The correct answer is A.

Explanation:

If p : q = \(\frac{2}{3}\) : \(\frac{5}{6}\), then the sum S1 of ratio = \(\frac{2}{3}\) + \(\frac{5}{6}\) = \(\frac{9}{6}\)
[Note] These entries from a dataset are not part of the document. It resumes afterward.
/-- The state after reset: memory zero but for the stack pointer, 0xF4; pc 0; RUNNING; flags clear (D7, log 3); both streams
empty (D11). Of IR, opa and opb it says nothing: the spec leaves them unspecified (R26, log 2). -/
def Obligations.ResetValues : Prop :=
  (∀ a : Byte, State.reset.rd a = if a = 7 then 0xF4 else 0) ∧ State.reset.sp = 0xF4 ∧
    (∀ i : Fin 8, i.val ≠ 7 → State.reset.reg i = 0) ∧ State.reset.pc = 0 ∧ State.reset.run = .running ∧
    State.reset.fl = 0b000 ∧ State.reset.out = [] ∧ State.reset.diag = []

/-- Load copies an image of at most 256 bytes to address 0 upward, through the registers, and touches no other cell and
neither pc, FL nor RUN (R40; that it is done once, before the first cycle, is D8's, log 9). -/
def Obligations.LoadCopiesTheImage : Prop :=
  ∀ (s : State) (img : List Byte), img.length ≤ 256 →
    (∀ (a : Byte) (v : Byte), img[a.toNat]? = some v → (s.load img).rd a = v) ∧
    (∀ a : Byte, img.length ≤ a.toNat → (s.load img).rd a = s.rd a) ∧
    (8 ≤ img.length → some (s.load img).sp = img[7]?) ∧ (s.load img).pc = s.pc ∧ KeepsRest s (s.load img)

/-- An oversized image is refused: FAULTED(LoadOverflow) with its length, and no cycle ever runs (R41, the spec's decision D8;
that the step answers the outcome fault is log 6). -/
def Obligations.OversizedImageFaults : Prop :=
  ∀ (s : State) (img : List Byte), 256 < img.length →
    (s.load img).run = .faulted (.loadOverflow img.length) ∧ (s.load img).pc = s.pc ∧ (s.load img).fl = s.fl ∧
      KeepsStreams s (s.load img) ∧ step (s.load img) = .fault (.loadOverflow img.length)

/-- The state when the first cycle starts (R158; FL is D7's, the order D8's). -/
def Obligations.StateWhenTheFirstCycleStarts : Prop :=
  ∀ img : List Byte, img.length ≤ 256 →
    (∀ a : Byte, (State.boot img).rd a = (img[a.toNat]?).getD (if a = 7 then 0xF4 else 0)) ∧
    (img.length ≤ 7 → (State.boot img).sp = 0xF4) ∧ (State.boot img).pc = 0 ∧ (State.boot img).fl = 0b000 ∧
    (State.boot img).run = .running ∧ (State.boot img).out = [] ∧ (State.boot img).diag = []

/-! ## System -/

/-- NOP: nothing but pc + 1; and memory that nothing wrote reads as NOPs (R81). -/
def Obligations.NopOnlyAdvances : Prop :=
  (∀ rest : List Byte, decode (0x00 :: rest) = .ok (.nop, rest)) ∧
  (∀ s : State, ∃ t, exec .nop s = .next t ∧ t.pc = s.pc + 1 ∧ KeepsMemory s t ∧ KeepsRest s t) ∧
  ∀ a : Byte, a ≠ 7 → State.reset.rd a = opcodeMap .nop

/-- HLT: RUN <- HALTED and pc + 1 (the advance is the spec's decision D9), nothing else; at 254 and above it faults instead
(R80, R66). -/
def Obligations.HltHaltsAfterAdvancing : Prop :=
  (∀ rest : List Byte, decode (0x01 :: rest) = .ok (.hlt, rest)) ∧
  (∀ s : State, ∃ t, exec .hlt s = .next t ∧ t.run = .halted ∧ t.pc = s.pc + 1 ∧ KeepsMemory s t ∧ t.fl = s.fl ∧
    KeepsStreams s t ∧ KeepsLatches s t) ∧
  ∀ s : State, s.run = .running → 254 ≤ s.pc.toNat → s.opcodeAt = 0x01 →
    ∃ t a, step s = .next t ∧ FaultsWith s t (.outOfBoundsAddress a)

/-- The reserved slots INT and IRET act as invalid opcodes with bit 4 set: a report, and nothing else changes, the pc
included (R72, R73, R82; their bytes 0x52 and 0x13 are G2's, log 7). -/
def Obligations.ReservedSlotsActAsInvalid : Prop :=
  ∀ (ra : Byte) (s : State),
    (∃ t, exec (.int ra) s = .next t ∧ t.diag = s.diag ++ [.invalidInstruction 0x52] ∧ t.pc = s.pc ∧ KeepsMemory s t ∧
      t.fl = s.fl ∧ t.run = s.run ∧ t.out = s.out ∧ KeepsLatches s t) ∧
    (∃ t, exec .iret s = .next t ∧ t.diag = s.diag ++ [.invalidInstruction 0x13] ∧ t.pc = s.pc ∧ KeepsMemory s t ∧
      t.fl = s.fl ∧ t.run = s.run ∧ t.out = s.out ∧ KeepsLatches s t)

/-! ## Load and store -/

/-- LDI: M[ra] <- imm, pc + 3, nothing else, for every operand byte, R7 and the cells 8..255 among them; and a PRN of the
same operand then prints the value (R85). -/
def Obligations.LdiWritesTheImmediate : Prop :=
  ∀ (ra imm : Byte) (s : State),
    decode [0x82, ra, imm] = .ok (.ldi ra imm, []) ∧ WritesAndAdvances (.ldi ra imm) s ra imm 3 ∧
      ∀ t, exec (.ldi ra imm) s = .next t → ∃ u, exec (.prn ra) t = .next u ∧ u.out = s.out ++ [.prn imm]

/-- LD: M[ra] <- M[M[rb]], both reads before the write, pc + 3, nothing else (R86; its opcode's low nibble is G1's). -/
def Obligations.LdCopiesThePointedCell : Prop :=
  ∀ (ra rb : Byte) (s : State),
    decode [0x83, ra, rb] = .ok (.ld ra rb, []) ∧ WritesAndAdvances (.ld ra rb) s ra (s.rd (s.rd rb)) 3

/-- ST: M[M[ra]] <- M[rb], both reads before the write, pc + 3, and no cell but the one pointed to changes (R87; its opcode's
low nibble is G1's). -/
def Obligations.StWritesThePointedCell : Prop :=
  ∀ (ra rb : Byte) (s : State),
    decode [0x84, ra, rb] = .ok (.st ra rb, []) ∧ WritesAndAdvances (.st ra rb) s (s.indirectAddress ra) (s.rd rb) 3 ∧
      s.indirectAddress ra = s.rd ra

/-! ## Stack -/

/-- PUSH with SP not 0: SP <- SP - 1, then M[SP] <- M[ra], the source read after the decrement (R90; the order is the spec's
decision D6). No cell but R7 and the slot changes; with SP = 8 the slot is R7 itself. -/
def Obligations.PushStoresBelowTheStackPointer : Prop :=
  ∀ (ra : Byte) (s : State), s.sp ≠ 0 →
    ∃ t, exec (.push ra) s = .next t ∧ s.pushAddress.toNat = s.sp.toNat - 1 ∧
      t.rd s.pushAddress = (if ra = 7 then s.pushAddress else s.rd ra) ∧
      (s.pushAddress ≠ 7 → t.sp = s.pushAddress) ∧ (∀ x, x ≠ 7 → x ≠ s.pushAddress → t.rd x = s.rd x) ∧
      t.pc = s.pc + 2 ∧ KeepsRest s t

/-- POP with SP below 0xF4: M[ra] <- M[SP], then SP <- SP + 1 with SP read again, so POP R7 leaves the popped byte plus one
(R91; the order is the spec's decision D6). No cell but ra and R7 changes, the slot among them. -/
def Obligations.PopLoadsFromTheStackPointer : Prop :=
  ∀ (ra : Byte) (s : State), s.sp.toNat < 0xF4 →
    (ra ≠ 7 → ∃ t, exec (.pop ra) s = .next t ∧ t.rd ra = s.rd s.sp ∧ t.sp.toNat = s.sp.toNat + 1 ∧
      (∀ x, x ≠ ra → x ≠ 7 → t.rd x = s.rd x) ∧ t.pc = s.pc + 2 ∧ KeepsRest s t) ∧
    (ra = 7 → (s.rd s.sp).toNat < 0xF4 → ∃ t, exec (.pop ra) s = .next t ∧ t.sp.toNat = (s.rd s.sp).toNat + 1 ∧
      (∀ x, x ≠ 7 → t.rd x = s.rd x) ∧ t.pc = s.pc + 2 ∧ KeepsRest s t)

/-- The stack-pointer bounds: PUSH and CALL with SP = 0, POP and RET with SP >= 0xF4, and POP R7 of a byte >= 0xF4 raise
StackBounds before any write (R91, R92, the spec's decision D5). -/
def Obligations.StackBoundsFault : Prop :=
  ∀ (ra : Byte) (s : State),
    (s.sp = 0 → (∃ t, exec (.push ra) s = .next t ∧ FaultsWith s t (.stackBounds 0)) ∧
      ∃ t, exec (.call ra) s = .next t ∧ FaultsWith s t (.stackBounds 0)) ∧
    (0xF4 ≤ s.sp.toNat → (∃ t, exec (.pop ra) s = .next t ∧ FaultsWith s t (.stackBounds s.sp)) ∧
      ∃ t, exec .ret s = .next t ∧ FaultsWith s t (.stackBounds s.sp)) ∧
    (s.sp.toNat < 0xF4 → 0xF4 ≤ (s.rd s.sp).toNat →
      ∃ t, exec (.pop 7) s = .next t ∧ FaultsWith s t (.stackBounds (s.rd s.sp)))

/-- PUSH r then POP r' leaves M[r'] equal to the pre-push M[r] and SP at its pre-push value, for r and r' not 7 and a
pre-push SP in 1..0xF4 other than 8 (R94, the direction that the side conditions suffice). -/
def Obligations.PushThenPopIsBalanced : Prop :=
  ∀ (r r' : Byte) (s : State), r ≠ 7 → r' ≠ 7 → 1 ≤ s.sp.toNat → s.sp.toNat ≤ 0xF4 → s.sp ≠ 8 →
    ∃ t u, exec (.push r) s = .next t ∧ exec (.pop r') t = .next u ∧ u.rd r' = s.rd r ∧ u.sp = s.sp

/-! ## Control transfer -/

/-- JMP: pc <- M[ra], nothing else, for every operand byte and every target (R95, R99; its opcode's low nibble is G1's). -/
def Obligations.JmpGoesToTheCellsContent : Prop :=
  ∀ (ra : Byte) (s : State),
    decode [0x54, ra] = .ok (.jmp ra, []) ∧
      ∃ t, exec (.jmp ra) s = .next t ∧ t.pc.toNat = (s.rd ra).toNat ∧ KeepsMemory s t ∧ KeepsRest s t

/-- CALL with SP not 0, at a pc fetch allows: SP <- SP - 1, the return address pc + 2 into the slot, then the target read
after the push (R96; the order is the spec's decision D6). -/
def Obligations.CallPushesTheReturnAddress : Prop :=
  ∀ (ra : Byte) (s : State), s.sp ≠ 0 → s.canFetch →
    ∃ t, exec (.call ra) s = .next t ∧ s.pushAddress.toNat = s.sp.toNat - 1 ∧
      (t.rd s.pushAddress).toNat = s.pc.toNat + 2 ∧ (s.pushAddress ≠ 7 → t.sp = s.pushAddress) ∧
      (∀ x, x ≠ 7 → x ≠ s.pushAddress → t.rd x = s.rd x) ∧ t.pc.toNat = (t.rd ra).toNat ∧ KeepsRest s t

/-- RET with SP below 0xF4: pc <- M[SP], then SP <- SP + 1; no other cell changes (R97; its opcode's low nibble is G1's). -/
def Obligations.RetPopsThePc : Prop :=
  ∀ s : State, s.sp.toNat < 0xF4 →
    ∃ t, exec .ret s = .next t ∧ t.pc.toNat = (s.rd s.sp).toNat ∧ t.sp.toNat = s.sp.toNat + 1 ∧
      (∀ x, x ≠ 7 → t.rd x = s.rd x) ∧ KeepsRest s t

/-- The call and return round trip: when the subroutine leaves SP and the slot as it found them, RET restores the pc to the
address after the CALL and SP to its pre-call value, for a pre-call SP in 1..0xF4 other than 8 (R98). -/
def Obligations.CallThenRetReturns : Prop :=
  ∀ (ra : Byte) (s : State), s.canFetch → 1 ≤ s.sp.toNat → s.sp.toNat ≤ 0xF4 → s.sp ≠ 8 →
    ∃ t, exec (.call ra) s = .next t ∧ ∀ u : State, u.sp = t.sp → u.rd u.sp = t.rd t.sp →
      ∃ w, exec .ret u = .next w ∧ w.pc.toNat = s.pc.toNat + 2 ∧ w.sp = s.sp

/-- The six conditional jumps: their conditions on the bits of FL as they stand, what those mean after a CMP, and that with
FL = 0b000 only JNE is taken; the jumps change neither FL nor memory (R100). -/
def Obligations.ConditionalJumpsTestTheFlags : Prop :=
  ∀ (ra : Byte) (s : State),
    (JumpsWhen (.jeq ra) ra s (s.flE = true) ∧ JumpsWhen (.jne ra) ra s (s.flE = false) ∧
      JumpsWhen (.jgt ra) ra s (s.flG = true) ∧ JumpsWhen (.jge ra) ra s (s.flG = true ∨ s.flE = true) ∧
      JumpsWhen (.jlt ra) ra s (s.flL = true) ∧ JumpsWhen (.jle ra) ra s (s.flL = true ∨ s.flE = true)) ∧
    (∀ a b : Byte, ∃ t, exec (.cmp a b) s = .next t ∧
      JumpsWhen (.jeq ra) ra t ((s.rd a).toNat = (s.rd b).toNat) ∧
      JumpsWhen (.jne ra) ra t ((s.rd a).toNat ≠ (s.rd b).toNat) ∧
      JumpsWhen (.jgt ra) ra t ((s.rd a).toNat > (s.rd b).toNat) ∧
      JumpsWhen (.jge ra) ra t ((s.rd a).toNat ≥ (s.rd b).toNat) ∧
      JumpsWhen (.jlt ra) ra t ((s.rd a).toNat < (s.rd b).toNat) ∧
      JumpsWhen (.jle ra) ra t ((s.rd a).toNat ≤ (s.rd b).toNat)) ∧
    (s.fl = 0b000 → JumpsWhen (.jne ra) ra s True ∧ JumpsWhen (.jeq ra) ra s False ∧ JumpsWhen (.jgt ra) ra s False ∧
      JumpsWhen (.jge ra) ra s False ∧ JumpsWhen (.jlt ra) ra s False ∧ JumpsWhen (.jle ra) ra s False)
If q : r = \(\frac{3}{4}\) : \(\frac{1}{2}\), then the sum S2 of ratio = \(\frac{3}{4}\) + \(\frac{1}{2}\) = \(\frac{5}{4}\)
Let p + q = T1, then
q = (\(\frac{5}{6} \div \frac{9}{6}\))T1 = (\(\frac{5}{6} \times \frac{6}{9}\))T1 = \(\frac{5}{9}\)T1
Again, let q + r = T2, then
q = (\(\frac{3}{4} \div \frac{5}{4}\))T2 = (\(\frac{3}{4} \times \frac{4}{5}\))T2 = \(\frac{3}{5}\)T2
Using q = q
\(\frac{5}{9}\)T1 = \(\frac{3}{5}\)T2
5 x 5T1 = 9 x 3T2
\(\frac{T_1}{T_2}\) = \(\frac{9 \times 3}{5 x 5}\) = \(\frac{27}{5}\)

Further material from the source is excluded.